Dataset entries:

/-- With BUSY = 0 a write to a word of a writable data register makes that word read as written (PAINF:
its four low bits), leaves every other word of the window as it was, and leaves STATUS and the rest
alone: a write changes those 32 bits only (R49, R83, R88). -/
def Obligations.WindowWordWriteThenRead : Prop :=
  ∀ (s : State) (off off' : BitVec 12) (w : Word), s.busy = false →
    off.toNat % 4 = 0 → off'.toNat % 4 = 0 →
    (off.toNat = 0x010 ∨ (0x100 ≤ off.toNat ∧ off.toNat < 0x580) ∨
      (0x600 ≤ off.toNat ∧ off.toNat < 0x620)) →
    let t := s.busWrite off 32 w
    t = { s with data := t.data, response := some ⟨true, none⟩ } ∧
    (t.busRead off 32).response =
      some ⟨true, some (if off.toNat = 0x010 then w &&& 0xF else w)⟩ ∧
    (off' ≠ off → (t.busRead off' 32).response = (s.busRead off' 32).response)

/-- A write to a read-only register (ID, RK) or a reserved offset changes nothing, at any BUSY, and gets
OKAY; reserved and read-only bits of CTRL, STATUS and PAINF ignore what is written; reserved offsets and
bits read 0 (R81, R82). -/
def Obligations.ReadOnlyAndReservedIgnoreWrites : Prop :=
  ∀ (s : State) (off : BitVec 12) (w : Word), off.toNat % 4 = 0 →
    let reserved := (0x014 ≤ off.toNat ∧ off.toNat < 0x100) ∨
      (0x580 ≤ off.toNat ∧ off.toNat < 0x600) ∨ (0x620 ≤ off.toNat ∧ off.toNat < 0x700) ∨
      0x780 ≤ off.toNat
    (off.toNat = 0x000 ∨ (0x700 ≤ off.toNat ∧ off.toNat < 0x780) ∨ reserved →
      s.busWrite off 32 w = { s with response := some ⟨true, none⟩ }) ∧
    (reserved → s.busRead off 32 = { s with response := some ⟨true, some 0⟩ }) ∧
    s.busWrite 0x004 32 w = s.busWrite 0x004 32 (w &&& 0x3) ∧
    s.busWrite 0x008 32 w = s.busWrite 0x008 32 (w &&& 0xE) ∧
    s.busWrite 0x010 32 w = s.busWrite 0x010 32 (w &&& 0xF) ∧
    s.ctrlWord &&& 0xFFFFFFFE = 0 ∧ s.statusWord &&& 0xFFF8F0E0 = 0 ∧
    s.data.painfWord &&& 0xFFFFFFF0 = 0

/-- STATUS reads as its table says, 0 after reset, and a write clears each W1C bit written 1, ERRCODE with
ERR, and changes nothing else (R42). -/
def Obligations.StatusReadsAndClears : Prop :=
  State.reset.statusWord = 0 ∧ ∀ (s : State) (w : Word),
    (∀ n : Fin 32, s.statusWord.getLsbD n.val =
      if n.val = 0 then s.busy else if n.val = 1 then s.done else if n.val = 2 then s.err
      else if n.val = 3 then s.ovr else if n.val = 4 then s.data.keyv
      else if 8 ≤ n.val ∧ n.val ≤ 11 then s.errcode.getLsbD (n.val - 8)
      else if n.val = 16 then s.data.c else if n.val = 17 then s.data.z
      else if n.val = 18 then s.data.t else false) ∧
    s.busWrite 0x008 32 w =
      { s with
        done := if w.getLsbD 1 then false else s.done
        err := if w.getLsbD 2 then false else s.err
        errcode := if w.getLsbD 2 then 0 else s.errcode
        ovr := if w.getLsbD 3 then false else s.ovr
        response := some ⟨true, none⟩ }

/-- After an error the host must clear ERR before it submits again: while ERR = 1 a CMD write is dropped
and sets OVR, and after a write of 1 to STATUS bit 2, which also clears ERRCODE, the next CMD write is
accepted (R410). -/
def Obligations.ErrorBlocksUntilCleared : Prop :=
  ∀ (s : State) (w v : Word), s.err = true →
    s.busWrite 0x00C 32 w = { s with ovr := true, response := some ⟨true, none⟩ } ∧
    (s.busy = false → v.getLsbD 2 = true →
      let t := s.busWrite 0x008 32 v
      t.err = false ∧ t.errcode = 0 ∧ t.data = s.data ∧
        (t.busWrite 0x00C 32 w).inflight = some ⟨w, s.data⟩ ∧ (t.busWrite 0x00C 32 w).busy = true)

/-- IRQ is IE ∧ DONE; it falls when DONE is cleared by the host or by the next acceptance, or when the
block has been reset, by the reset input or by CTRL.SRST, and rises at once when IE is set while
DONE = 1 (R412). -/
def Obligations.IrqFollowsDoneAndEnable : Prop :=
  ∀ (s : State) (w : Word),
    s.irq = (s.ie && s.done) ∧
    (w.getLsbD 1 = true → (s.busWrite 0x008 32 w).irq = false) ∧
    (s.busy = false → s.err = false → (s.busWrite 0x00C 32 w).irq = false) ∧
    (w.getLsbD 1 = true → (s.busWrite 0x004 32 w).irq = false) ∧
    ((s.setResetInput true).setResetInput false).irq = false ∧
    (w.getLsbD 1 = false → (s.busWrite 0x004 32 w).irq = (w.getLsbD 0 && s.done))

/-! ## Reset -/

/-- After reset everything is 0 but PAINF = 0xF and V = IV, and no command is in flight (R54, R450). -/
def Obligations.ResetValues : Prop :=
  let s := State.reset
  (∀ i : RReg, s.data.r[i] = 0) ∧ (∀ i : PReg, s.data.pa[i] = ⟨0, 0, true⟩) ∧
  (∀ i : JReg, s.data.pj[i] = ⟨0, 0, 0⟩) ∧ (∀ i : Fin 32, s.data.rk[i] = 0) ∧
  s.data.v = 0x7380166F4914B2B9172442D7DA8A0600A96F30BC163138AAE38DEE4DB0FB0E4E#256 ∧
  s.statusWord = 0 ∧ s.ctrlWord = 0 ∧ s.cmd = 0 ∧ s.data.painfWord = 0xF ∧ s.inflight = none ∧
  s.irq = false

/-- A write to CTRL at any BUSY and ERR: with bit 1 = 1 it is a soft reset whatever else is written, so that
every register of the block takes its reset value, IE included; with bit 1 = 0 it sets IE to bit 0 and
changes nothing else. The write gets OKAY, CTRL reads IE in bit 0 and 0 elsewhere, SRST included, and IE
enables IRQ (R41, R452). -/
def Obligations.SoftResetRestoresReset : Prop :=
  ∀ (s : State) (w : Word),
    let t := s.busWrite 0x004 32 w
    (w.getLsbD 1 = true →
      t = { State.reset with
            events := s.events, draws := s.draws, inReset := s.inReset,
            response := some ⟨true, none⟩ } ∧ t.ctrlWord = 0) ∧
    (w.getLsbD 1 = false →
      t = { s with ie := w.getLsbD 0, response := some ⟨true, none⟩ }) ∧
    s.ctrlWord = (if s.ie then 1 else 0) ∧ State.reset.ctrlWord = 0 ∧ s.irq = (s.ie && s.done)

/-- A reset while a command is in flight aborts it: after the reset input has been asserted and after a
soft reset no command is in flight, DONE is 0 and a completion event does nothing; while the input is
asserted every read and every write, one of CTRL.SRST included, leaves the block alone, and once it is
deasserted the block is at its reset values; a deasserted input that is deasserted again changes nothing
(R450, R453; that the values are there from the assertion on is the model's choice, log 8). -/
def Obligations.ResetAbortsCommandInFlight : Prop :=
  ∀ (s : State) (w : Word),
    (let t := s.setResetInput true
     t = { State.reset with
           events := s.events, draws := s.draws, response := s.response, inReset := true } ∧
     react .complete t = .next t ∧
     (∀ off size, ∃ u, react (.read off size) t = .next u ∧
       u = { t with response := u.response, draws := u.draws }) ∧
     (∀ off size data, ∃ u, react (.write off size data) t = .next u ∧
       u = { t with response := u.response, draws := u.draws }) ∧
     ∃ u, react (.resetInput false) t = .next u ∧ u = { t with inReset := false }) ∧
    (s.inReset = false → react (.resetInput false) s = .next s) ∧
    (w.getLsbD 1 = true → s.inReset = false →
      let t := s.busWrite 0x004 32 w
      t.busy = false ∧ t.done = false ∧ t.inflight = none ∧ react .complete t = .next t)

• WHAT IS EXPECTED: In the lines above, find the word "changes" and copy every line it occurs in.

• EXPECTED ANSWER:
alone: a write changes those 32 bits only (R49, R83, R88). -/
/-- A write to a read-only register (ID, RK) or a reserved offset changes nothing, at any BUSY, and gets
ERR, and changes nothing else (R42). -/
changes nothing else. The write gets OKAY, CTRL reads IE in bit 0 and 0 elsewhere, SRST included, and IE
deasserted the block is at its reset values; a deasserted input that is deasserted again changes nothing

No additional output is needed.